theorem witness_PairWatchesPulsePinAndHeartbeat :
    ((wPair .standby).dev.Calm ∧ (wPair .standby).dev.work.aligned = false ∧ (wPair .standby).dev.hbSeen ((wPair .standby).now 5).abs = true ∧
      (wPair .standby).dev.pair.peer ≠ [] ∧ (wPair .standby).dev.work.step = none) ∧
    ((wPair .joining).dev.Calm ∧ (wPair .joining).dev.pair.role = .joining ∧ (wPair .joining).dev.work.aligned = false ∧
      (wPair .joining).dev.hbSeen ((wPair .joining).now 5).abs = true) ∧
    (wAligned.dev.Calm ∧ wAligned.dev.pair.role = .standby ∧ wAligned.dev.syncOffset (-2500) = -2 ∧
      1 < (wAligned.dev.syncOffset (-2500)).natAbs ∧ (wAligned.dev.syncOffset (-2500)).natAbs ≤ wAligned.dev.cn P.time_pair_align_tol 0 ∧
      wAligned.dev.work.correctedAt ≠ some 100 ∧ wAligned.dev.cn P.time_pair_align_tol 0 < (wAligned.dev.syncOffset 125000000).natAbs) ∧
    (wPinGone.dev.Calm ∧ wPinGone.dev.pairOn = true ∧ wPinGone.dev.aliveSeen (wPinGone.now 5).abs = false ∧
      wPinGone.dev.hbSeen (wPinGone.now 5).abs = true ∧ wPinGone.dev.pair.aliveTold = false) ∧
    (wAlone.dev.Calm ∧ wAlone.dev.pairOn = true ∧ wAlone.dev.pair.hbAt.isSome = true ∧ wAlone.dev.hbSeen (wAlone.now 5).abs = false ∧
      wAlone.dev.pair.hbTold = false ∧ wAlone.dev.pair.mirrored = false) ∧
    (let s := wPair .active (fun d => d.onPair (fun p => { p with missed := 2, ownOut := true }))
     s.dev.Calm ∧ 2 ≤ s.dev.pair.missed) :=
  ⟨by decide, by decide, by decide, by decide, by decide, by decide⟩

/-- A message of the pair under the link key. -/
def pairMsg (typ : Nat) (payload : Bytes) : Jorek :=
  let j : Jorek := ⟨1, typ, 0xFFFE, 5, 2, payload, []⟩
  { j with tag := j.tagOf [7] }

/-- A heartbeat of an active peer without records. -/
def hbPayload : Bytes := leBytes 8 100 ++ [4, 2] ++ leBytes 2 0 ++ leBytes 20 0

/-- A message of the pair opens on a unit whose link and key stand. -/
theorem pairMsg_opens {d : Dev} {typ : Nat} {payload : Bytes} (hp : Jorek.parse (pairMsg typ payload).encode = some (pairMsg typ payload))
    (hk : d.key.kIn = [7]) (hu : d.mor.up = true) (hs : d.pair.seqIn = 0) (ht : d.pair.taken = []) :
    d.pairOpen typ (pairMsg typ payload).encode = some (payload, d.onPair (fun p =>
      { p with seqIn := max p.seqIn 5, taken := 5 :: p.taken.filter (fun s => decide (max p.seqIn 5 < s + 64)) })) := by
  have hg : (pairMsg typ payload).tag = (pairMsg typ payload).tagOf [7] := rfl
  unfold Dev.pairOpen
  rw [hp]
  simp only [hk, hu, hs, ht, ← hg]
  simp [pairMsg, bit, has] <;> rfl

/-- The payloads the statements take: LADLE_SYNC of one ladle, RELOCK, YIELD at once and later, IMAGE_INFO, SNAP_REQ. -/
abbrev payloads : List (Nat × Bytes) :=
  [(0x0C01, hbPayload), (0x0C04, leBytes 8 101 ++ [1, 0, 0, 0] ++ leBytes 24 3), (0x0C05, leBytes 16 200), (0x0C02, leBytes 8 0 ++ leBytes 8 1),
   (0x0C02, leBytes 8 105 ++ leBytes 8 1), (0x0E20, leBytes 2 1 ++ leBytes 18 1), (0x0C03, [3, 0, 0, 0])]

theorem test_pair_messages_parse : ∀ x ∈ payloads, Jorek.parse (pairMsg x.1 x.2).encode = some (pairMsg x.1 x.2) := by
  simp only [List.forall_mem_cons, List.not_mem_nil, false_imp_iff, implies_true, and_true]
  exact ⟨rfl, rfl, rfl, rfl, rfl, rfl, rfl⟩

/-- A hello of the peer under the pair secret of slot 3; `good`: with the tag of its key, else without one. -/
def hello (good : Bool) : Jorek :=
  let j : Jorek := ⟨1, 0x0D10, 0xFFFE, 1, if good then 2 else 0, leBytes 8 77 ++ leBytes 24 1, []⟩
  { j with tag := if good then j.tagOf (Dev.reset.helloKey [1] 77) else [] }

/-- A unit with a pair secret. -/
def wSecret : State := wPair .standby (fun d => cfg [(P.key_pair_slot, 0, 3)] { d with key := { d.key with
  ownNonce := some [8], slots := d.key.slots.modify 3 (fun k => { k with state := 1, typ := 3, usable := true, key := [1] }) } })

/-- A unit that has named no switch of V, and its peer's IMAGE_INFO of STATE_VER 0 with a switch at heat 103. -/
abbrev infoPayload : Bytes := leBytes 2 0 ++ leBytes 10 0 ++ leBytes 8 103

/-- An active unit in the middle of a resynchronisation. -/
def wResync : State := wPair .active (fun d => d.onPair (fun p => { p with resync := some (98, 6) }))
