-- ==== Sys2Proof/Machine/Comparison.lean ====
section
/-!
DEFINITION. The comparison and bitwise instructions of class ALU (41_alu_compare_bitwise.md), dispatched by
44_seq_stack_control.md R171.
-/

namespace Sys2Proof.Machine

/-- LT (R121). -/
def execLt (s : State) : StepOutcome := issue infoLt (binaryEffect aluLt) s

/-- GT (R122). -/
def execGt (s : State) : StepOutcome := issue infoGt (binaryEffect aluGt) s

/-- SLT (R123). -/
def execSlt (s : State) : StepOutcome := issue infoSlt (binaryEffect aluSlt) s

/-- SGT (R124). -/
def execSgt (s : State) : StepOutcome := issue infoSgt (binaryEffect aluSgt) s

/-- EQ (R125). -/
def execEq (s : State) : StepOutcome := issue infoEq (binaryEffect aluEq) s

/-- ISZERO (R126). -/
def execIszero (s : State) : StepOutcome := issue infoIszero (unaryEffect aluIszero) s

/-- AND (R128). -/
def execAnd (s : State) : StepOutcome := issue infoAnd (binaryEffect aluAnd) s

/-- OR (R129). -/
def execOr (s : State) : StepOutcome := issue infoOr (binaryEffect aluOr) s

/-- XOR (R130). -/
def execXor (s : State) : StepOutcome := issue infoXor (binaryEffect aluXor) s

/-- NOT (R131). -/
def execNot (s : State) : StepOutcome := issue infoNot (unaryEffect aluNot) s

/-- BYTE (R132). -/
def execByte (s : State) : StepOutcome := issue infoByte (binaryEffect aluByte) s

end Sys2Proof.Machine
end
...
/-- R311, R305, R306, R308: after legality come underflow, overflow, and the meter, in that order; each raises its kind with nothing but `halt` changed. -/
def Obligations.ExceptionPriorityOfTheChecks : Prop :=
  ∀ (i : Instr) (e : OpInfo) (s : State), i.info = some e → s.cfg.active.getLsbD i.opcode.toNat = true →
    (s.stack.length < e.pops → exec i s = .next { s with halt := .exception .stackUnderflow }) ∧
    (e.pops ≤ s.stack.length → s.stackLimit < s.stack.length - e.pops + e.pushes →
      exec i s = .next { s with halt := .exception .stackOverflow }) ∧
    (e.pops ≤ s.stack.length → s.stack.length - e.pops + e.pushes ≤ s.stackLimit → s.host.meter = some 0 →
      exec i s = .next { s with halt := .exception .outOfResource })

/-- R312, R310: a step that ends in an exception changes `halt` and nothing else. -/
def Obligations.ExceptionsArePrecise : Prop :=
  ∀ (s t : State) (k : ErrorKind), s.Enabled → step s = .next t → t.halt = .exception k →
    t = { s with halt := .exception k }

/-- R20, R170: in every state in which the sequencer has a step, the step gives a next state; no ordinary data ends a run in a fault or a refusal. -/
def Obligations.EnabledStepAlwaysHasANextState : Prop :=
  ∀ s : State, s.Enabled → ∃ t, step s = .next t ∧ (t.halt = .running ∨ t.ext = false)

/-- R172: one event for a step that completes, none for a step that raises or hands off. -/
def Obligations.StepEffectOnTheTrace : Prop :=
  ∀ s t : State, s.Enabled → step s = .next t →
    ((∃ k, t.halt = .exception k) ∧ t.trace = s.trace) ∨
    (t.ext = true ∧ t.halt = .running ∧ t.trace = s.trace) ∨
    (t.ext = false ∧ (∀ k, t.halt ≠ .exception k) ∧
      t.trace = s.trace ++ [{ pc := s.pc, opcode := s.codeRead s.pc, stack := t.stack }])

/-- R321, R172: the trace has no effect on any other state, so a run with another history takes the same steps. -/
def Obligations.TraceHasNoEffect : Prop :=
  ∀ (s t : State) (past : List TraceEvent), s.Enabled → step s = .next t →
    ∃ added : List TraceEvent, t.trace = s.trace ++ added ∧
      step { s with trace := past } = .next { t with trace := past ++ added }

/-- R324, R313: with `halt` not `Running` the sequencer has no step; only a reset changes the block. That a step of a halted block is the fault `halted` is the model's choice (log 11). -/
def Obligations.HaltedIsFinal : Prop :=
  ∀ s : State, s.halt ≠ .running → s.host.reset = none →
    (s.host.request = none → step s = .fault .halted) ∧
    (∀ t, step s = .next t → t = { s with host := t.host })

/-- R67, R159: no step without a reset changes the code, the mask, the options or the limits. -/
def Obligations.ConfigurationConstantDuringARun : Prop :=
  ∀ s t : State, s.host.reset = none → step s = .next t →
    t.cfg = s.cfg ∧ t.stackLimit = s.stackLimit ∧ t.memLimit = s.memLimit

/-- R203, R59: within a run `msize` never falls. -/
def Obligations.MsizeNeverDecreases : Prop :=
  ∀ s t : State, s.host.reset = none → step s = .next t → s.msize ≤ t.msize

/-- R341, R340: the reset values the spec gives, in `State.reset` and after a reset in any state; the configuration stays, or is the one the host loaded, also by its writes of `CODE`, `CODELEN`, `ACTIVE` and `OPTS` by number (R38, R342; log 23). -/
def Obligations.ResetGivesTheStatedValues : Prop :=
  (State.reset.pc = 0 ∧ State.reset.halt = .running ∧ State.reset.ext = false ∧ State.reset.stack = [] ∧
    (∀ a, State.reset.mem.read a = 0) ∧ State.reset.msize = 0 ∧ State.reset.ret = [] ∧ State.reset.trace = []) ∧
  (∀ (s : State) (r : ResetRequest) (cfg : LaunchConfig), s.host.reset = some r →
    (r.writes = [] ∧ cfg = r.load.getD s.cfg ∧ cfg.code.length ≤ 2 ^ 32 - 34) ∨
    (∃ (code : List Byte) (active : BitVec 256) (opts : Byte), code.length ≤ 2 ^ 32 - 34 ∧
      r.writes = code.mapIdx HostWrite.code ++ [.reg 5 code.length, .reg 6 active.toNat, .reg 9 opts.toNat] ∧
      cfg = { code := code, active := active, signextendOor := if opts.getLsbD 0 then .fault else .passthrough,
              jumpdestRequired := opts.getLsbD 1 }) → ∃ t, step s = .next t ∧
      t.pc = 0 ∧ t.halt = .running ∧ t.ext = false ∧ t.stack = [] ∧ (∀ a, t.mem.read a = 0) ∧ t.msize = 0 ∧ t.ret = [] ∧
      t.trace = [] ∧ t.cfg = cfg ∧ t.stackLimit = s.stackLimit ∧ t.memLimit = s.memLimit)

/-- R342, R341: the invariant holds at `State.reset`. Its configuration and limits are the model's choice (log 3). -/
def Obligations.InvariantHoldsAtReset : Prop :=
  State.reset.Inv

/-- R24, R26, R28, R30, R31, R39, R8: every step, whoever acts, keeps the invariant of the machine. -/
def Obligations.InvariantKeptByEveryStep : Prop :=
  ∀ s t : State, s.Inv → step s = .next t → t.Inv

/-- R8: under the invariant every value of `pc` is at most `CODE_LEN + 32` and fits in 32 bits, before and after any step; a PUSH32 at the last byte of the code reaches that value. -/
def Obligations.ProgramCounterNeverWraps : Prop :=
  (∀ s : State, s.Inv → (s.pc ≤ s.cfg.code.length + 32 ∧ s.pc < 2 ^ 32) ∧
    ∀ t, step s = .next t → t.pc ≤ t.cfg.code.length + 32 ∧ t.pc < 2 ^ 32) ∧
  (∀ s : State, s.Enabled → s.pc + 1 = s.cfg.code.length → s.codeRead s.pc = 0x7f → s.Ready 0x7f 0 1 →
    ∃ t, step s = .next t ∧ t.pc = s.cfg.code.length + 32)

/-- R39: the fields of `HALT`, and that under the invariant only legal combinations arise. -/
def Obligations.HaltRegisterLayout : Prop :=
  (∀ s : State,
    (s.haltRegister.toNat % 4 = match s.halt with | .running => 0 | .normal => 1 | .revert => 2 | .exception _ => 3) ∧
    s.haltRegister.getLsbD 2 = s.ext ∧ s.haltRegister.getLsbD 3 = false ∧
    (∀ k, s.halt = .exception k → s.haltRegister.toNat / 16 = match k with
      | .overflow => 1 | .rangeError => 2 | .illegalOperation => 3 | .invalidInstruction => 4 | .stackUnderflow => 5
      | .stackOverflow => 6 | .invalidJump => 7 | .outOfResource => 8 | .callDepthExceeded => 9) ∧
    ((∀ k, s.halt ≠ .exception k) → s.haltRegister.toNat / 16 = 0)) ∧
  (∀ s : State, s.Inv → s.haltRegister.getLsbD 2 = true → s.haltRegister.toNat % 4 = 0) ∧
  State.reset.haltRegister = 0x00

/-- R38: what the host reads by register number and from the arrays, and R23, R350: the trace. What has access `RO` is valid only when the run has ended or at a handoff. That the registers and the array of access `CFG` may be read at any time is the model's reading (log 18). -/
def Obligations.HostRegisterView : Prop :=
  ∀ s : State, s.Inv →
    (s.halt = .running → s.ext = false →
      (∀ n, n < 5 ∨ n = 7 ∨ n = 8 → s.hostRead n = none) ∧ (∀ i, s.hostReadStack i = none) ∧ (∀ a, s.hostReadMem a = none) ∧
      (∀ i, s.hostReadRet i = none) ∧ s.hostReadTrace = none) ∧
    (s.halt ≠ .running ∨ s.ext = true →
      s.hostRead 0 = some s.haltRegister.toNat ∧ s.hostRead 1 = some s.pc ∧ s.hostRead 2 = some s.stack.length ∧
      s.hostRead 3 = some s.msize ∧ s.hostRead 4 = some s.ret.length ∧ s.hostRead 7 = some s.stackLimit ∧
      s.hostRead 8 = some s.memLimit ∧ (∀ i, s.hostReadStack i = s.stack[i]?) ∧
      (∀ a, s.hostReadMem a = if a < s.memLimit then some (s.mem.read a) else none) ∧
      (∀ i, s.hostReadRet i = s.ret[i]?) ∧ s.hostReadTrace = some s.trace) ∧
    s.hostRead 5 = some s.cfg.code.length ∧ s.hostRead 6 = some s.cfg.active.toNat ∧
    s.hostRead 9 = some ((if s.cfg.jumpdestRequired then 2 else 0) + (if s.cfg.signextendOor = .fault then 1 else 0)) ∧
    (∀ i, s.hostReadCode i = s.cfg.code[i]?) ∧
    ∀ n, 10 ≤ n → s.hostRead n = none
...
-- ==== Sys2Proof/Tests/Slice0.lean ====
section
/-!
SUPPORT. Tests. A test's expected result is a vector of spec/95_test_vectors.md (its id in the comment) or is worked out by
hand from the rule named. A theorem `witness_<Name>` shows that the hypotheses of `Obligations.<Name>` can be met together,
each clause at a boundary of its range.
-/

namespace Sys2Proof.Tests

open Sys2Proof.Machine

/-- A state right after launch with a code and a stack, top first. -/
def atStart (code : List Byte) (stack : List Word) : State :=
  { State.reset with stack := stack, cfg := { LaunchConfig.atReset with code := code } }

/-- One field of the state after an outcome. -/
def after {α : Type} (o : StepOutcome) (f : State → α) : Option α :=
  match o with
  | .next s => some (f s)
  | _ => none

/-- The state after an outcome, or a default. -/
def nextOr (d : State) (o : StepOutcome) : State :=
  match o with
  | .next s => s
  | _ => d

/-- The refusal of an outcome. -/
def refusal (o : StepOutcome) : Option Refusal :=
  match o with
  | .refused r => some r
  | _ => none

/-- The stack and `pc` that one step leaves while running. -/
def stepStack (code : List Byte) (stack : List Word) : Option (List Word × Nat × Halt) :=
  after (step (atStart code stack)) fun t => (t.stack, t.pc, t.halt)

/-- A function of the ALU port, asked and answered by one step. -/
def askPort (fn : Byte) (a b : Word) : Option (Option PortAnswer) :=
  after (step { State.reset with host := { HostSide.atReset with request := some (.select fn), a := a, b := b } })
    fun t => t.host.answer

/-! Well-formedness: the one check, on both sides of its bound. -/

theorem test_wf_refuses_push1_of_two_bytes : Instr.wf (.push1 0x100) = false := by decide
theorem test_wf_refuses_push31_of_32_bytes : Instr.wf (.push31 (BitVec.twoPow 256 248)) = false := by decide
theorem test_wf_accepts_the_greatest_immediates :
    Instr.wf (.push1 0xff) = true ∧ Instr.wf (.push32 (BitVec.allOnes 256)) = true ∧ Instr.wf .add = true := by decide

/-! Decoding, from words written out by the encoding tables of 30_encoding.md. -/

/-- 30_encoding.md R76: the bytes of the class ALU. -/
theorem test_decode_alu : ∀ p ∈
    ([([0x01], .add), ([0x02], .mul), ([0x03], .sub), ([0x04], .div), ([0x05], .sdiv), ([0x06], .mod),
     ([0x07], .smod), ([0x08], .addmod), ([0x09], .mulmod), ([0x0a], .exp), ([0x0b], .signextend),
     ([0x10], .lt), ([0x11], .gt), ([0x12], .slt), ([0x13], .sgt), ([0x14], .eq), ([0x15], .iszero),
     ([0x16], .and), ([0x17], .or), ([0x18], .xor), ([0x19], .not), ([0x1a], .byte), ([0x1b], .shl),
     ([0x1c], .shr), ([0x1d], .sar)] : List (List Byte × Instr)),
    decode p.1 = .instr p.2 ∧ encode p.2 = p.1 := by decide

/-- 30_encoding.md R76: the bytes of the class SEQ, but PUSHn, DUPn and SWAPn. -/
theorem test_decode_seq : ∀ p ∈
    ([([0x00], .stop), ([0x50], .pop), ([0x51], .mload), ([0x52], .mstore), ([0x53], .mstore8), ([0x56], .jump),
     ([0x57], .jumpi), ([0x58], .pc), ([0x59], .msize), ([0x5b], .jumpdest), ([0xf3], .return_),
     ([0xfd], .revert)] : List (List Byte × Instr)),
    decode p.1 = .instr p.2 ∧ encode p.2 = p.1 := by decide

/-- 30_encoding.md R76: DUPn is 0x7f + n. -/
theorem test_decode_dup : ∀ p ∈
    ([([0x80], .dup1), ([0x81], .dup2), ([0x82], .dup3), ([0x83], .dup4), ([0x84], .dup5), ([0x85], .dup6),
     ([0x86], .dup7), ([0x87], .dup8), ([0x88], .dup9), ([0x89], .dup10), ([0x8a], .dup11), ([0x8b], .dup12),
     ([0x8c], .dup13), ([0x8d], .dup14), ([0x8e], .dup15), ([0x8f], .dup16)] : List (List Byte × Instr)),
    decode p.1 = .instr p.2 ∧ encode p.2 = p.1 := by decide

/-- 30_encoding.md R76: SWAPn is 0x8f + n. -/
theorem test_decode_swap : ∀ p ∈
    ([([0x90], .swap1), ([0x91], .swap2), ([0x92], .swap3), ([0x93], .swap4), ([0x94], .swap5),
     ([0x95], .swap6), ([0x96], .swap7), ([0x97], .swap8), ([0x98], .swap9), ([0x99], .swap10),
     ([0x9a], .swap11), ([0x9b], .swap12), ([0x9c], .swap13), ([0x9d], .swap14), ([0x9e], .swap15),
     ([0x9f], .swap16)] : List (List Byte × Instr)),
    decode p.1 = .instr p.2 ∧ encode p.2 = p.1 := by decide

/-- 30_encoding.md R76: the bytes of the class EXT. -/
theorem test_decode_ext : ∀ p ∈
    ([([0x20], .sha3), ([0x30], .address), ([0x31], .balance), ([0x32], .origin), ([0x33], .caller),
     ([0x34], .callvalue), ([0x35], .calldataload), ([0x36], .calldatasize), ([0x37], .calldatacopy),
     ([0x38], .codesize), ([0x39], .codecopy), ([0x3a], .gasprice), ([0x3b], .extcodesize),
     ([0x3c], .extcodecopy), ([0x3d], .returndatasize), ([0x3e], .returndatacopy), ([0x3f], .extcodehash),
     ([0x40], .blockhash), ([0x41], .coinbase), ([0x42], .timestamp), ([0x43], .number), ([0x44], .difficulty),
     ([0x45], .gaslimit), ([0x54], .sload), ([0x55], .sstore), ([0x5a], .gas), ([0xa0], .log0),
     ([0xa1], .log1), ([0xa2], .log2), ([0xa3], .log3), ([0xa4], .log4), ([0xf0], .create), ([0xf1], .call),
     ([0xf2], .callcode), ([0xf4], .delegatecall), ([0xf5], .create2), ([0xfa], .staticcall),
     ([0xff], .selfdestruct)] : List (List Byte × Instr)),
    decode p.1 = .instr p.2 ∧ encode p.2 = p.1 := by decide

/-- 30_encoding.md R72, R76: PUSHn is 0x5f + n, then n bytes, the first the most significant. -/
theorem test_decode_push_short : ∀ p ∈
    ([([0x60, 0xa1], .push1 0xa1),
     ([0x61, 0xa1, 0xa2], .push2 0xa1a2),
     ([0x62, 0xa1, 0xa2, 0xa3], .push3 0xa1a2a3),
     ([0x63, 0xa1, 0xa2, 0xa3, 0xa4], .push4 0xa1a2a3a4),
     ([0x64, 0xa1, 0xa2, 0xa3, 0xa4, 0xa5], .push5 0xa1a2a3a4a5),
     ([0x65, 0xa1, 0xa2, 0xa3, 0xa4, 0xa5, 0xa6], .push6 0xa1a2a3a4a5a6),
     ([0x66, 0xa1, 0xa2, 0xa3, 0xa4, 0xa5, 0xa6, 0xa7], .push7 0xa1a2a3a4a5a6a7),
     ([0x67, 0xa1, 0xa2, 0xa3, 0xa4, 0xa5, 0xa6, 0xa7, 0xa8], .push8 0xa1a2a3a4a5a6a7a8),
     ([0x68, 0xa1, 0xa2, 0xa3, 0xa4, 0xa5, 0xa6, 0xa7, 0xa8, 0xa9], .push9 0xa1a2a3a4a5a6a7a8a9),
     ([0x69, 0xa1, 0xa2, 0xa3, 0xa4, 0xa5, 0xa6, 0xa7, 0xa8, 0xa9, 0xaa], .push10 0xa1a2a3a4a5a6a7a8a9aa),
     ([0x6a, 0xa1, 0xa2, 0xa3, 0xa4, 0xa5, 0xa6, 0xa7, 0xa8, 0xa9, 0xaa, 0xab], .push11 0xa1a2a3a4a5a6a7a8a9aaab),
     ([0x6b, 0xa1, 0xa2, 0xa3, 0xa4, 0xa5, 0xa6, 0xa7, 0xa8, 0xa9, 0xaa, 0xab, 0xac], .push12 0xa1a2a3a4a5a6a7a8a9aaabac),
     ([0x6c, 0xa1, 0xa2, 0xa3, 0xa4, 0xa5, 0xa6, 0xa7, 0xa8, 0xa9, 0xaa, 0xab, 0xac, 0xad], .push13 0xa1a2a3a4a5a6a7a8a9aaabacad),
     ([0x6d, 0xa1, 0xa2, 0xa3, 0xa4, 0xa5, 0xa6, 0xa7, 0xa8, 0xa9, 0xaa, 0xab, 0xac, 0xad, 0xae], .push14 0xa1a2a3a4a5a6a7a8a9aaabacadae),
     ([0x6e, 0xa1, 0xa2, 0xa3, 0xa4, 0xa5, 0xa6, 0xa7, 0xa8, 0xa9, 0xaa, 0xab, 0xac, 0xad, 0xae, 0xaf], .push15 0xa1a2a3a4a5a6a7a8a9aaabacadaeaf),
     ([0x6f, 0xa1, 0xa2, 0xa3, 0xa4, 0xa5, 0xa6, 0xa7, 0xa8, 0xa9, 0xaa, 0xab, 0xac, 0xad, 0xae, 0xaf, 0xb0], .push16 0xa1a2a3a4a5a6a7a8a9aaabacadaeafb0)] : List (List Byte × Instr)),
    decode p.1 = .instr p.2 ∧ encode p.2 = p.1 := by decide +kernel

— Try it —
Write out exactly the lines above between the line with "0xab, 0xac], .push12" and the line with "0xae, 0xaf], .push15", inclusive, and nothing beyond them.

— Written response —
     ([0x6b, 0xa1, 0xa2, 0xa3, 0xa4, 0xa5, 0xa6, 0xa7, 0xa8, 0xa9, 0xaa, 0xab, 0xac], .push12 0xa1a2a3a4a5a6a7a8a9aaabac),
     ([0x6c, 0xa1, 0xa2, 0xa3, 0xa4, 0xa5, 0xa6, 0xa7, 0xa8, 0xa9, 0xaa, 0xab, 0xac, 0xad], .push13 0xa1a2a3a4a5a6a7a8a9aaabacad),
     ([0x6d, 0xa1, 0xa2, 0xa3, 0xa4, 0xa5, 0xa6, 0xa7, 0xa8, 0xa9, 0xaa, 0xab, 0xac, 0xad, 0xae], .push14 0xa1a2a3a4a5a6a7a8a9aaabacadae),
     ([0x6e, 0xa1, 0xa2, 0xa3, 0xa4, 0xa5, 0xa6, 0xa7, 0xa8, 0xa9, 0xaa, 0xab, 0xac, 0xad, 0xae, 0xaf], .push15 0xa1a2a3a4a5a6a7a8a9aaabacadaeaf),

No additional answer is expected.